In 2009 I had the opportunity to work with the VP of Field Marketing at a leading security software company. Much of the project involved analyzing the “big data” collected by different systems that supported the marketing (Eloqua), sales (Oracle), and channel functions (Excel) and trying to “connect the dots” between the upstream marketing programs and actual business closed by sales downstream in the pipeline in order to understand the effectiveness of the marketing strategy.
The challenge of trying to piece together the big picture across data silos was more than familiar to me. The supply chain had already demonstrated the power of tearing down the walls between logistics, production, purchasing, and engineering silos. Industries like high tech continue to lead the way in further extending this “silo busting” philosophy further upstream into their supplier base via similar “design chain” principles.
So why not apply the principles of Operational Excellence to the demand chain?
What most people don’t realize is that many of the Operational Excellence concepts and principles proven on the supply side are also relevant on the demand side – as summarized in the table below:
The paper which resulted from this analysis (which you can download here) takes these concepts and puts them into the sales and marketing context. It makes the case for a demand chain approach that shifts the focus away from functional silos and towards improving the flow across the end-to-end process (a la “contact to contract.”) Just like how supply chain focused on increasing the velocity of material as it moves through different stages (raw material, work-in-process, finished goods), why not apply the same principles to different stages (leads, opportunities, closed) of the pipeline?
In other words, if leads were “virtual inventory”, how do we apply this thinking to create value? The following is an excerpt from the paper that uses the 5P framework to expand on the inventory concept:
- Process: Who ordered this inventory? Sales? Product Marketing? Channels? Why was it not consumed? Who is accountable for unused/obsolete inventory? Are there clearly defined quality control [acceptance] criteria from Sales? What happens to rejected inventory? Are they discarded or reworked? How/where are “reject reasons” captured? Can the surplus be offloaded to capacity in Channels?
- Policy: If Marketing is measured on [New Leads] inventory, then who owns the rework inventory [Nurturing process]? How do you “age” this inventory before they are removed from the Demand Chain due to obsolescence? Are we “pushing” or “pulling” demand – in other words, what kind of business are we in?

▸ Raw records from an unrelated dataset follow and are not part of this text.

-- ==== Sys2Proof/Laws/Ops.lean ====
section
/-!
SUPPORT. What the shared operations do, each said once: keyed memories and their canonical form, registers, memory reads after an update, the flag, the resolver and jumps, the meanings (exec_cases) and the host port (transact_cases).
-/

namespace Sys2Proof.Machine

/-! ### Keyed memories -/

variable {α : Type}

theorem Cells.read_write_same (l : List (Nat × α)) (a : Nat) (v : α) : Cells.read (Cells.write l a v) a = some v := by
  induction l with
  | nil => simp [Cells.write, Cells.read]
  | cons c rest ih =>
    obtain ⟨k, u⟩ := c
    simp only [Cells.write]
    split
    · simp [Cells.read]
    · split
      · simp [Cells.read]
      · have hne : ¬ k = a := fun h => by simp [h] at *
        simpa [Cells.read, hne] using ih

theorem Cells.read_write_other (l : List (Nat × α)) {a b : Nat} (v : α) (h : b ≠ a) :
    Cells.read (Cells.write l a v) b = Cells.read l b := by
  have h' : ¬ a = b := fun e => h e.symm
  induction l with
  | nil => simp [Cells.write, Cells.read, h']
  | cons c rest ih =>
    obtain ⟨k, u⟩ := c
    simp only [Cells.write]
    split
    · simp [Cells.read, h']
    · split
      · subst_vars; simp [Cells.read, h']
      · simp [Cells.read, ih]

theorem Cells.read_write (l : List (Nat × α)) (a b : Nat) (v : α) :
    Cells.read (Cells.write l a v) b = if b = a then some v else Cells.read l b := by
  split
  · subst_vars; exact Cells.read_write_same l _ v
  · exact Cells.read_write_other l v ‹_›

theorem Cells.risingFrom_mono {lo lo' : Nat} {l : List (Nat × α)} (h : lo' ≤ lo) (hl : Cells.risingFrom lo l = true) :
    Cells.risingFrom lo' l = true := by
  cases l with
  | nil => rfl
  | cons c rest => simp [Cells.risingFrom] at hl ⊢; exact ⟨by omega, hl.2⟩

theorem Cells.risingFrom_write {lo : Nat} {l : List (Nat × α)} {a : Nat} (v : α) (ha : lo ≤ a)
    (hl : Cells.risingFrom lo l = true) : Cells.risingFrom lo (Cells.write l a v) = true := by
  induction l generalizing lo with
  | nil => simp [Cells.write, Cells.risingFrom, ha]
  | cons c rest ih =>
    obtain ⟨k, u⟩ := c
    simp only [Cells.risingFrom, Bool.and_eq_true, decide_eq_true_eq] at hl
    simp only [Cells.write]
    split
    · simp [Cells.risingFrom, ha, hl.2]; omega
    · split
      · subst_vars; simp [Cells.risingFrom, ha, hl.2]
      · simp only [Cells.risingFrom, Bool.and_eq_true, decide_eq_true_eq]
        exact ⟨hl.1, ih (by omega) hl.2⟩

theorem Cells.risingFrom_erase {lo : Nat} {l : List (Nat × α)} (a : Nat) (hl : Cells.risingFrom lo l = true) :
    Cells.risingFrom lo (Cells.erase l a) = true := by
  induction l generalizing lo with
  | nil => rfl
  | cons c rest ih =>
    obtain ⟨k, u⟩ := c
    simp only [Cells.risingFrom, Bool.and_eq_true, decide_eq_true_eq] at hl
    simp only [Cells.erase]
    split
    · exact Cells.risingFrom_mono (by omega) hl.2
    · simp [Cells.risingFrom, hl.1, ih hl.2]

theorem Cells.read_below {lo a : Nat} {l : List (Nat × α)} (hl : Cells.risingFrom lo l = true) (ha : a < lo) :
    Cells.read l a = none := by
  induction l generalizing lo with
  | nil => rfl
  | cons c rest ih =>
    obtain ⟨k, u⟩ := c
    simp only [Cells.risingFrom, Bool.and_eq_true, decide_eq_true_eq] at hl
    have hk : ¬ k = a := by omega
    simpa [Cells.read, hk] using ih hl.2 (by omega)

theorem Cells.read_erase {lo : Nat} {l : List (Nat × α)} (a b : Nat) (hl : Cells.risingFrom lo l = true) :
    Cells.read (Cells.erase l a) b = if b = a then none else Cells.read l b := by
  induction l generalizing lo with
  | nil => simp [Cells.erase, Cells.read]
  | cons c rest ih =>
    obtain ⟨k, u⟩ := c
    simp only [Cells.risingFrom, Bool.and_eq_true, decide_eq_true_eq] at hl
    simp only [Cells.erase]
    split
    · subst_vars
      split
      · subst_vars; exact Cells.read_below hl.2 (by omega)
      · have hb : ¬ k = b := fun e => ‹¬ b = k› e.symm
        simp [Cells.read, hb]
    · simp only [Cells.read, ih hl.2]
      split <;> split <;> simp_all

/-! ### The two memories keep their canonical form -/

theorem Memory.wf_writeWord {m : List Host.Cell} (i : Nat) (w : IWord) (h : Memory.wf m = true) :
    Memory.wf (Memory.writeWord m i w) = true := by
  unfold Memory.wf at *
  unfold Memory.writeWord
  iterate 4 apply Cells.risingFrom_write _ (Nat.zero_le _)
  exact h

theorem Cells.mem_write {l : List (Nat × α)} {a : Nat} {v : α} {c : Nat × α} (h : c ∈ Cells.write l a v) :
    c ∈ l ∨ c = (a, v) := by
  induction l with
  | nil => simpa [Cells.write] using h
  | cons d rest ih =>
    obtain ⟨k, u⟩ := d
    simp only [Cells.write] at h
    split at h
    · simp at h ⊢; tauto
    · split at h
      · simp at h ⊢; tauto
      · simp only [List.mem_cons] at h ⊢
        rcases h with h | h
        · tauto
        · rcases ih h with h | h <;> tauto

theorem Cells.mem_erase {l : List (Nat × α)} {a : Nat} {c : Nat × α} (h : c ∈ Cells.erase l a) : c ∈ l := by
  induction l with
  | nil => simp [Cells.erase] at h
  | cons d rest ih =>
    obtain ⟨k, u⟩ := d
    simp only [Cells.erase] at h
    split at h
    · simp [h]
    · simp only [List.mem_cons] at h ⊢
      exact h.imp id ih

theorem LabelTable.wf_write {l : List (Nat × LtEntry)} (lid : Nat) (e : LtEntry) (h : LabelTable.wf l = true) :
    LabelTable.wf (LabelTable.write l lid e) = true := by
  simp only [LabelTable.wf, Bool.and_eq_true, List.all_eq_true, decide_eq_true_eq] at h ⊢
  unfold LabelTable.write
  split
  · exact ⟨Cells.risingFrom_erase lid h.1, fun c hc => h.2 c (Cells.mem_erase hc)⟩
  · refine ⟨Cells.risingFrom_write e (Nat.zero_le _) h.1, fun c hc => ?_⟩
    rcases Cells.mem_write hc with hc | hc
    · exact h.2 c hc
    · simpa [hc]

theorem Memory.wf_reset : Memory.wf State.reset.imem = true := rfl

theorem LabelTable.wf_reset : LabelTable.wf State.reset.lt = true := rfl

/-! ### Registers -/

@[simp] theorem State.reg_setReg_same (s : State) (r : Reg) (v : Word) : (s.setReg r v).reg r = v := by
  simp [State.reg]

theorem State.reg_setReg_other (s : State) {r q : Reg} (v : Word) (h : q ≠ r) : (s.setReg r v).reg q = s.reg q := by
  have h' : ¬ (r : Nat) = (q : Nat) := fun e => h (Fin.ext e.symm)
  simp [State.reg, h']

theorem State.reg_setReg (s : State) (r q : Reg) (v : Word) : (s.setReg r v).reg q = if q = r then v else s.reg q := by
  split
  · subst_vars; simp
  · exact State.reg_setReg_other s v ‹_›

/-- A register read depends on the register file only. -/
theorem State.reg_congr {s t : State} (h : t.x = s.x) (r : Reg) : t.reg r = s.reg r := by simp [State.reg, h]

@[simp] theorem State.reg_setZf (s : State) (b : Bool) (r : Reg) : (s.setZf b).reg r = s.reg r := rfl
@[simp] theorem State.reg_jumpTo (s : State) (t : Nat) (r : Reg) : (s.jumpTo t).reg r = s.reg r := rfl
@[simp] theorem State.reg_raise (s : State) (c : Cause) (w : IWord) (r : Reg) : (s.raise c w).reg r = s.reg r := rfl

/-! ### Memory reads depend on the memories (and the free values) only -/

theorem State.imemByte_congr {s t : State} (hm : t.imem = s.imem) (he : t.epoch = s.epoch) (a : Nat) :
    t.imemByte a = s.imemByte a := by simp [State.imemByte, hm, he]

theorem State.ifetch_congr {s t : State} (hm : t.imem = s.imem) (he : t.epoch = s.epoch) (i : Nat) :
    t.ifetch i = s.ifetch i := by simp [State.ifetch, State.imemByte_congr hm he]

theorem State.ltRead_congr {s t : State} (h : t.lt = s.lt) (lid : Nat) : t.ltRead lid = s.ltRead lid := by
  simp [State.ltRead, h]

/-- LOAD_LT replaces one entry and no other. -/
theorem State.ltRead_loadLabel (s : State) (lid t l : Nat) :
    (s.loadLabel lid t).ltRead l = if l = lid then { valid := true, target := t } else s.ltRead l := by
  simp only [State.ltRead, State.loadLabel_lt, LabelTable.write, LtEntry.empty, LtEntry.mk.injEq, Bool.true_eq_false, false_and,
    if_false, Cells.read_write]
  split <;> rfl

/-- A byte after a word is loaded: one of the word's four bytes, or the byte that stood there. -/
theorem Memory.read_writeWord (m : List Host.Cell) (i : Nat) (w : IWord) (a : Nat) :
    Cells.read (Memory.writeWord m i w) a =
      if a / 4 = i then some (byteOfWord w (a % 4)) else Cells.read m a := by
  simp only [Memory.writeWord, Cells.read_write]
  have := Nat.div_add_mod a 4
  have hlt := Nat.mod_lt a (show 4 > 0 by omega)
  by_cases h : a / 4 = i
  · subst h
    have : a % 4 = 0 ∨ a % 4 = 1 ∨ a % 4 = 2 ∨ a % 4 = 3 := by omega
    rcases this with h | h | h | h <;>
    · rw [if_pos rfl, h]
      repeat (first | rw [if_pos (by omega)] | rw [if_neg (by omega)])
  · rw [if_neg h]
    repeat rw [if_neg (by omega)]

/-- The bytes of a word put together again (R58). -/
theorem wordOfBytes_byteOfWord (w : IWord) :
    wordOfBytes (byteOfWord w 0) (byteOfWord w 1) (byteOfWord w 2) (byteOfWord w 3) = w := by
  apply BitVec.eq_of_getLsbD_eq
  intro j hj
  simp only [wordOfBytes, byteOfWord, BitVec.getLsbD_append, BitVec.getLsbD_extractLsb']
  by_cases h0 : j < 8
  · simp [h0]
  · by_cases h1 : j - 8 < 8
    · simp [h0, h1]; congr 1; omega
    · by_cases h2 : j - 8 - 8 < 8
      · simp [h0, h1, h2]; congr 1; omega
      · have h3 : j - 8 - 8 - 8 < 8 := by omega
        simp [h0, h1, h2, h3]; congr 1; omega

/-- LOAD_IMEM replaces one word and no other. -/
theorem State.ifetch_loadWord (s : State) (i j : Nat) (w : IWord) :
    (s.loadWord i w).ifetch j = if j = i then w else s.ifetch j := by
  simp only [State.ifetch, State.imemByte, State.loadWord_imem, State.loadWord_epoch, Memory.read_writeWord]
  have e0 : 4 * j / 4 = j := by omega
  have e1 : (4 * j + 1) / 4 = j := by omega
  have e2 : (4 * j + 2) / 4 = j := by omega
  have e3 : (4 * j + 3) / 4 = j := by omega
  have m0 : 4 * j % 4 = 0 := by omega
  have m1 : (4 * j + 1) % 4 = 1 := by omega
  have m2 : (4 * j + 2) % 4 = 2 := by omega
  have m3 : (4 * j + 3) % 4 = 3 := by omega
  simp only [e0, e1, e2, e3, m0, m1, m2, m3]
  split
  · exact wordOfBytes_byteOfWord w
  · rfl

/-! ### Flag, resolver and jumps -/

@[simp] theorem zeroFlag_eq_true (v : Word) : zeroFlag v = true ↔ v = 0#64 := by simp [zeroFlag]

theorem State.resolve_eq (s : State) (lid : Nat) :
    s.resolve lid = if (s.ltRead lid).valid then some (s.ltRead lid).target else none := rfl

/-- Everything a jump can do (R171 to R173). -/
theorem State.jumpIf_cases (s : State) (taken : Bool) (lid : Nat) :
    ((s.ltRead lid).valid = false ∧ s.jumpIf taken lid = s.raise .unknownLabel (BitVec.ofNat 32 lid)) ∨
    ((s.ltRead lid).valid = true ∧ taken = true ∧ s.jumpIf taken lid = s.jumpTo (s.ltRead lid).target) ∨
    ((s.ltRead lid).valid = true ∧ taken = false ∧ s.jumpIf taken lid = s.jumpTo (s.pc + 1)) := by
  cases hv : (s.ltRead lid).valid <;> cases taken <;> simp [State.jumpIf, State.resolve_eq, hv]

end Sys2Proof.Machine
end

- People: Who owns the resources [Telemarketing] to perform the rework? Marketing? Inside Sales? Is this capacity treated as a fixed cost? Does outsourcing this operation convert it to variable cost? Will outsourcing bring better inventory accountability?
- Platform (Technology): How does the CRM system designate accepted vs. rejected inventory? Does it enforce the chain of custody by forcing the creation of opportunities from the existing leads inventory (and prevent the duplication of leads)?
- Performance: What data is the system collecting to improve Lead Quality, Cost, and Time? Where and what are the constraints to the pipeline?
In the four years since this paper was written, I have watched marketing automation platforms mature to where technology is no longer the obstacle to embracing the demand chain concept. Rather, it is more a question of People and Policy – in other words, do we have the right leadership who can tear down the walls between Marketing, Channels, and Sales and align these silos? After all, if you think back 20 years ago, there was no concept of the supply chain, much less the existence of an executive position that had responsibility for the end-to-end process. So why not an executive in charge of the “demand chain”?
Seriously, why is the disconnect between sales and marketing still the #1 topic of discussion in the blogosphere? If we aren’t ready to challenge the traditional rules that reflect long-held assumptions and beliefs as opposed to being data-driven and committed to continuously improving processes, then maybe its time to let the engineers run sales and marketing?